En la época de Brummell se bebía mucho, pero apenas se
hablaba de la bebida. Era el alcohol el que reflejaba las diferencias sociales:
podía ser un indicador de sofisticación, de elegancia, de incultura o de
rebeldía. Incluso creativa. ¿Es posible trazar una línea causa-efecto entre la
absenta y aquella generación de artistas que, por primera vez, quisieron
alejarse de la realidad? ¿O delimitar los efectos que tuvo el whisky en varias
generaciones de machos alfa estadounidenses? Desde luego, hay una línea
continua que une los tiempos de la conquista del Oeste, cuando los salones eran
esencialmente dispensarios de whisky, y los años centrales del siglo XX, cuando
el Jack Daniels se convirtió en el santo y seña de aquel fenómeno a medio
camino entre la mafia, la fiesta y el lujo que fue el Rat Pack de Frank
Sinatra, Peter Lawford, Dean Martin y Sammy Davies Jr. Durante décadas, pedir
un whisky doble era toda una declaración de hombría que apenas admitía matices
y que no requería explicación alguna.
En
el pasado, beber no era un acto de cosmopolitismo sino algo tan cotidiano como
comer, vestirse o jugar a las cartas
Los expertos coinciden en señalar que es difícil saber
cómo sabían las bebidas alcohólicas de siglos pasados: los procesos eran menos
sofisticados, las materias primas también y, sobre todo, la población no las
consumía en un acto de cosmopolitismo, sino porque la bebida era algo tan
cotidiano (aunque no tan políticamente correcto) como comer, vestirse o jugar a
las cartas.
Hoy el alcohol ha ganado en calidad, respetabilidad y
riqueza, pero también ha perdido parte de su espontaneidad. El boom de la coctelería ha convertido las
ciudades en enormes bares con aspiraciones premium, y el acto de beber, en un
alarde de saber enciclopédico, una metaexperiencia que vuelve casi imposible
tomar un gintonic sin que la conversación orbite acerca
de los botánicos de turno. Que la sofisticación del alcohol va unida a una
cultura que permite apreciar y valorar sus matices es algo que nadie pone en
duda. Ahora bien, ¿no habría que recordar que el alcohol no sólo es un fin,
sino también un medio para otras cosas? Imaginen que Toulouse-Lautrec, cuando
se entregaba a la absenta, hubiera tenido una carta tan extensa como el menú de
whiskies en cualquier buen hotel de Shanghái (un atlas de varias páginas con
referencias ordenadas por valles y regiones de Escocia). Se habría levantado
antes de pedir, aturdido, abortando no se sabe cuántas obras maestras.

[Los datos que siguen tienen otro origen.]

-- ==== Sys2Proof/Machine/State.lean ====
section
/-! DEFINITION. The state of the device as plain data: everything the spec gives it, and the state right after a cold
reset. Registers live in `csr`, by the address of their word; a word not listed holds its reset value. -/

namespace Sys2Proof.Machine

/-- Why the device stops. -/
inductive Fault where
  /-- A reserved (RSV) field holds a value that differs from the value last read from it. Raised by every command while
  that is so: the spec says that no rule of it binds the device then (R9). Safe: the model stops where the device goes on
  in a way the spec does not describe. -/
  | reservedChanged
  deriving DecidableEq, Repr

/-- Why a command has no meaning. -/
inductive Refusal where
  /-- The command is not modelled. Raised only by an arm of `exec` that has no meaning yet. Safe. -/
  | notModelled (mnemonic : String)
  deriving DecidableEq, Repr

/-- Packet types (R174); `reserved` is TYPE 13 to 15, which only a corrupted header can hold. -/
inductive PktType where
  | event | qsend | credit | ack | nack | refuse
  | csrWr | csrRd | csrRsp | memRd | memWr | memRsp | memAck | reserved
  deriving DecidableEq, Repr

/-- The origin of a volley event (R375): the sending device, the expert, and the chip wicket W. -/
structure AetOrg where
  chip : Nat
  expert : Nat
  wicket : Nat
  deriving DecidableEq, Repr

/-- A packet: the fields of its sideband (R173) and its payload. An endpoint is `router * 4 + DEP`.
`step` and `engine` are the attribution of the item (R59, R161). -/
structure Packet where
  ty : PktType
  src : Nat
  /-- destination endpoint; for a multicast packet, the flock id -/
  dst : Nat
  mc : Bool := false
  alt : Bool := false
  epoch : Nat := 0
  seq : Nat := 0
  tr : Nat := 0
  ext : Nat := 0
  /-- length in flits (R172, R174) -/
  flits : Nat := 1
  data : Nat := 0
  step : Nat := 0
  engine : Nat := 0
  /-- an event that admission control injected: the word as it reached it (R215); a packet of a BDU: its RUN number (R253); a
  slice access and its response: the number by which the engine knows it -/
  raw : Nat := 0
  org : Option AetOrg := none
  /-- sent before: it keeps its SEQ and its retransmit entry -/
  resend : Bool := false
  deriving DecidableEq, Repr

/-- A packet in the fabric, as its source sent it: the router at which it stands, the input port (0 E, 1 W, 2 N, 3 S, 4 LOCAL,
5 EXTRA), and whether it has left its last router for its endpoint, by output `port`. -/
structure Flight where
  pkt : Packet
  router : Nat
  port : Nat
  delivered : Bool := false
  /-- the bits that links have flipped: of the 112-bit sideband, and above them of the payload (R173) -/
  bad : Nat := 0
  /-- the outputs to which copies of a multicast packet have gone (R186) -/
  gone : List Nat := []
  deriving DecidableEq, Repr

/-- An entry of a source's retransmit buffer (R190): the packet, how often it was sent, the members that have
acknowledged it (multicast), and the refusal that has taken the entry over (R194). -/
structure Retx where
  pkt : Packet
  sends : Nat := 1
  acks : Nat := 0
  refused : Bool := false
  /-- RETX_LIMIT has been reported (R195) -/
  told : Bool := false
  deriving DecidableEq, Repr

/-- An item at a router stop: its packet, with the source endpoint and SEQ a refusal must name. -/
structure Arrival where
  pkt : Packet
  /-- the flock by which it came -/
  flock : Option Nat
  deriving DecidableEq, Repr

/-- A refusal at the item's sender: the header of R161 and the refused word. -/
structure RefuseRec where
  hdr : Word64
  word : Word64
  /-- destination endpoint and SEQ of the item, whose retransmit entry it holds -/
  dst : Nat
  seq : Nat
  mc : Bool
  deriving DecidableEq, Repr

/-- A receive series: next expected SEQ, packets accepted since the last ACK, the NACK outstanding, and the
refusals of it whose REFUSE is not yet acknowledged (R191, R192, R194). -/
structure RxSeries where
  expect : Nat := 0
  unacked : Nat := 0
  nack : Bool := false
  /-- SEQ and TRY of refused items whose REFUSE is not yet acknowledged -/
  held : List (Nat × Nat) := []
  /-- the ACK of an in-order REFUSE is sent as soon as the items before it let it cover the REFUSE (R194) -/
  owed : Bool := false
  deriving DecidableEq, Repr

/-- The fabric: packets that wait at their sources, packets in flight, retransmit buffers, series and failed ports. -/
structure Fabric where
  waiting : List Packet := []
  flights : List Flight := []
  retx : List Retx := []
  /-- next SEQ of each unicast series, by source endpoint * 4096 + destination endpoint -/
  seqNext : Tab Nat := []
  /-- receive side: unicast by the same key; a multicast member at 16777216 + router * 1024 + flock -/
  rx : Tab RxSeries := []
  /-- cycles of AON_CLK that have passed -/
  now : Nat := 0
  /-- when HCHK failed at an input port within its window, by router * 8 + port (R195) -/
  hchk : Tab (List Nat) := []
  /-- the input port that an output last granted, by (router * 8 + output) * 4 + channel (R177) -/
  grants : Tab Nat := []
  /-- slice packets that have arrived at a block port, by its router, and the source endpoint it last granted (R184) -/
  ports : Tab (List Packet) := []
  lastSrc : Tab Nat := []
  /-- the number of the next slice access of an engine -/
  tag : Nat := 0
  deriving DecidableEq, Repr


/-- The answer to the last access a requester made. -/
inductive Reply where
  | none
  /-- completed, nothing to return -/
  | done
  /-- completed with data -/
  | data (v : Nat)
  /-- completed with a bus error -/
  | busError
  /-- completed with Completer Abort on PCIe (R396) -/
  | completerAbort
  /-- completed with Configuration Request Retry Status on PCIe (R466) -/
  | retry
  deriving DecidableEq, Repr

/-- The weight of a synaptic operation: a value, or the place in a kernel at which the SE reads it (R72, R89): window offset
of the weights, S4 or S8, index. -/
inductive OpWeight where
  | value (w : Int)
  | kernel (o : Nat) (s4 : Bool) (j : Nat)
  deriving DecidableEq, Repr

/-- One synaptic operation (R55, R77). `step` is the target step, `dly` the event's DLY. -/
structure SynOp where
  slot : Nat
  target : Nat
  weight : OpWeight
  wsh : Nat
  pay : Nat
  step : Nat
  dly : Nat
  deriving DecidableEq, Repr

/-- An event word at a receiver, with the step of its source to which it is attributed (R59). -/
structure InEvent where
  word : Word64
  step : Nat
  deriving DecidableEq, Repr

/-- A presynaptic record (R73). -/
structure PreRec where
  axon : Nat
  slot : Nat
  pay : Nat
  step : Nat
  deriving DecidableEq, Repr

/-- A fire record or a postsynaptic record (R73). -/
structure FireRec where
  neuron : Nat
  slot : Nat
  kind : Nat
  pay : Nat
  step : Nat
  deriving DecidableEq, Repr

/-- A fan-out projection in progress in the IE (R78): the index entry is read first, then its synapse entries. -/
structure Fanout where
  ev : InEvent
  slot : Nat
  s4 : Bool
  wsh : Nat
  /-- slice-view offset of the next read -/
  off : Nat
  /-- synapse entries left; `none` while the index entry is awaited -/
  left : Option Nat
  /-- slice-view offset of the table -/
  base : Nat
  /-- the number of the read that is outstanding, and its answer once that has arrived: its data, or none for a bus error -/
  tag : Nat := 0
  ans : Option (Option Nat) := none
  deriving DecidableEq, Repr

/-- The states of ENG_STATUS.STATE (R102). -/
inductive EngState where
  | idle | run | waitQueue | waitSync | halted
  deriving DecidableEq, Repr

/-- What a waiting instruction waits for. -/
inductive Wait where
  | none
  | pop (q rd : Nat)
  | push (q : Nat) (v : Word64)
  | contribute (q tag : Nat) (v : Word)
  | sem (id rb : Nat) (sub : Bool)
  /-- in HWAIT on herd `h` -/
  | herd (h : Nat)
  /-- a second arrival at herd `h`, which counts for the next round (R126) -/
  | arrive (h : Nat) (wait : Bool)
  /-- a QSEND that has been issued on a route, with the DEST and EPOCH it had then (R159) -/
  | qsend (route gid epoch : Nat) (v : Word64)
  | emit (v : Word64)
  | fence
  deriving DecidableEq, Repr

/-- The handler an engine runs (R133). `acted`: its WICKET or STEPDONE has been performed (R130). -/
structure Handler where
  kind : Nat
  slot : Nat
  step : Nat
  acted : Bool
  deriving DecidableEq, Repr

/-- A happening that waits for dispatch (R133, R136). -/
structure Happening where
  kind : Nat
  slot : Nat
  step : Nat
  s1 : Word
  s2 : Word
  s3 : Word
  /-- SO WICKET: the number of neurons that fired in the update (LAST_FIRES, R142) -/
  fires : Nat := 0
  deriving DecidableEq, Repr

/-- A slice store that an engine has issued and that has not reached its slice (R106). -/
structure Posted where
  off : Nat
  op : SliceOp
  pc : Nat
  /-- the number of the access -/
  tag : Nat := 0
  deriving DecidableEq, Repr

/-- An outstanding slice read of an engine: LWS, or VLDS with its lanes. The entry is the space reserved for the response
(R181); `ans` is the response that has arrived: its data, or none for a bus error. -/
structure SliceRead where
  vector : Bool
  dst : Nat
  off : Nat
  pc : Nat
  mask : Nat
  /-- the number of the access -/
  tag : Nat := 0
  ans : Option (Option Nat) := none
  deriving DecidableEq, Repr

/-- One engine of a neurocore (R103, R104). Absent entries of the register files hold zero. -/
structure Eng where
  /-- scalar registers s1-s31 -/
  regs : Tab Word := []
  /-- vector registers: lane `j` of `v` at `16 * v + j` -/
  vregs : Tab Word := []
  pc : Nat := 0
  st : EngState := .idle
  wait : Wait := .none
  handler : Option Handler := none
  happen : List Happening := []
  posted : List Posted := []
  reads : List SliceRead := []
  /-- slice stores that ended in a bus error, not yet raised: pc and slice offset (R114) -/
  storeErr : List (Nat × Nat) := []
  deriving DecidableEq, Repr

/-- An event word in the send queue, with its attributed step and the engine that sent it. -/
structure SendItem where
  word : Word64
  step : Nat
  engine : Nat
  /-- how many packets that wait at the core's router stop are older (R199) -/
  older : Nat := 0
  deriving DecidableEq, Repr
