-- ==== Sys2Proof/Machine/Fabric.lean ====
section
/-! DEFINITION. The fabric: injection, hops, arrival, acknowledgement, resend, refusal, drain and route tables
(R171-R201). One command sends one packet, all its flits, by one router, so that an output starts a packet only when the one
before has gone; outputs grant in the order of R177. -/

namespace Sys2Proof.Machine

/-! ### Routes (R171, R178, R179, R186) -/

/-- The routers of a flock's tree, from `r` on. -/
def treePath (s : State) (f : Nat) : Nat → Nat → List Nat
  | 0, r => [r]
  | n + 1, r =>
    if !flockBit s r f 7 then [r]
    else r :: ((List.range 4).filter (flockBit s r f)).flatMap (fun o => treePath s f n (neighbour r o))

/-- The routers a packet takes from its source. -/
def packetPath (s : State) (p : Packet) : List Nat :=
  if byFlock p then treePath s p.dst 64 (epRouter p.src) else routePath (epRouter p.dst) p.alt 64 (epRouter p.src)

/-! ### Injection (R179-R181, R188, R190, R197) -/

def slotCap (vc : Nat) : Nat := if vc < 2 then 8 else 4

/-- Packets in the slots of a router's input port and channel (R176). -/
def slotLoad (s : State) (router port vc : Nat) : Nat :=
  s.fab.flights.countP (fun f => f.router == router && f.port == port && !f.delivered && vcNow f == vc)

def slotFree (s : State) (router port vc : Nat) : Nat := slotCap vc - slotLoad s router port vc

/-- The input port by which an endpoint injects. -/
def injectPort (ep : Nat) : Nat := if epCode ep = 0 then 4 else 5

/-- What a drain request does not hold: acknowledgements, refusals, responses and resends (R197). -/
def drainExempt (p : Packet) : Bool :=
  p.resend || p.ty == .ack || p.ty == .nack || p.ty == .refuse || p.ty == .csrRsp || p.ty == .memRsp || p.ty == .memAck

/-- ALT from the RTR_ALT map of the injecting router (R179). -/
def altOf (s : State) (p : Packet) : Bool := !byFlock p && altMap s (epRouter p.src) (epRouter p.dst)

def mayInject (s : State) (p : Packet) : Bool :=
  let q := { p with alt := altOf s p }
  decide (0 < slotFree s (epRouter p.src) (injectPort p.src) (vcOf p.ty)) &&
  (!sequenced p.ty || p.resend || decide (retxHeld s p.src < retxCap)) &&
  (drainExempt p || getF s Reg.fab_FAB_DRAIN_REQ = 0 ||
    (packetPath s q).all (fun r => !bitN (getF s Reg.fab_FAB_DRAIN_REQ) (regionOfCore r)))

/-- The packet of a core's event word (R20, R188). -/
def sendPacket (c : Nat) (i : SendItem) : Packet :=
  { ty := .event, src := 4 * c, dst := if evMc i.word then evFlock i.word else eventDst i.word, mc := evMc i.word,
    epoch := evEpoch i.word, data := i.word.toNat, step := i.step, engine := i.engine }

def retxLimit (s : State) : Nat := if getF s Reg.fab_FAB_CFG_RETX_LIMIT = 0 then 16 else getF s Reg.fab_FAB_CFG_RETX_LIMIT

/-- The destination core index of an item, for a fault record. -/
def itemCore (p : Packet) : Nat := if byFlock p then 0 else epRouter p.dst

/-- A packet has been sent RETX_LIMIT times: the event, and the report through the chain of R13 (R195). -/
def exhausted (p : Packet) (s : State) : State :=
  s |> setF Reg.fab_FAB_EVENTS_RETX_EXHAUSTED |> raiseUp 1 0 7 (epRouter p.src) (p.seq + itemCore p * 2 ^ 16)

/-- The entry has been sent RETX_LIMIT times, and that is not reported yet. -/
def tells (s : State) (e : Retx) : Bool := !e.told && decide (retxLimit s ≤ e.sends)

La respuesta a este “problema” no pasa necesariamente por
el nihilismo alcohólico (consumir sin criterio comprenderá que no es una
opción) ni por reivindicar la ignorancia, sino por recordar que tomarse una
copa es algo enormemente disfrutable, y que los bares son lugares donde se va a
estar en buena compañía, no a hablar de lo que está bebiendo. O al menos no
solo a ello. Eso déjeselo albartender.
O al coctelero (por favor, ¡no los confunda!).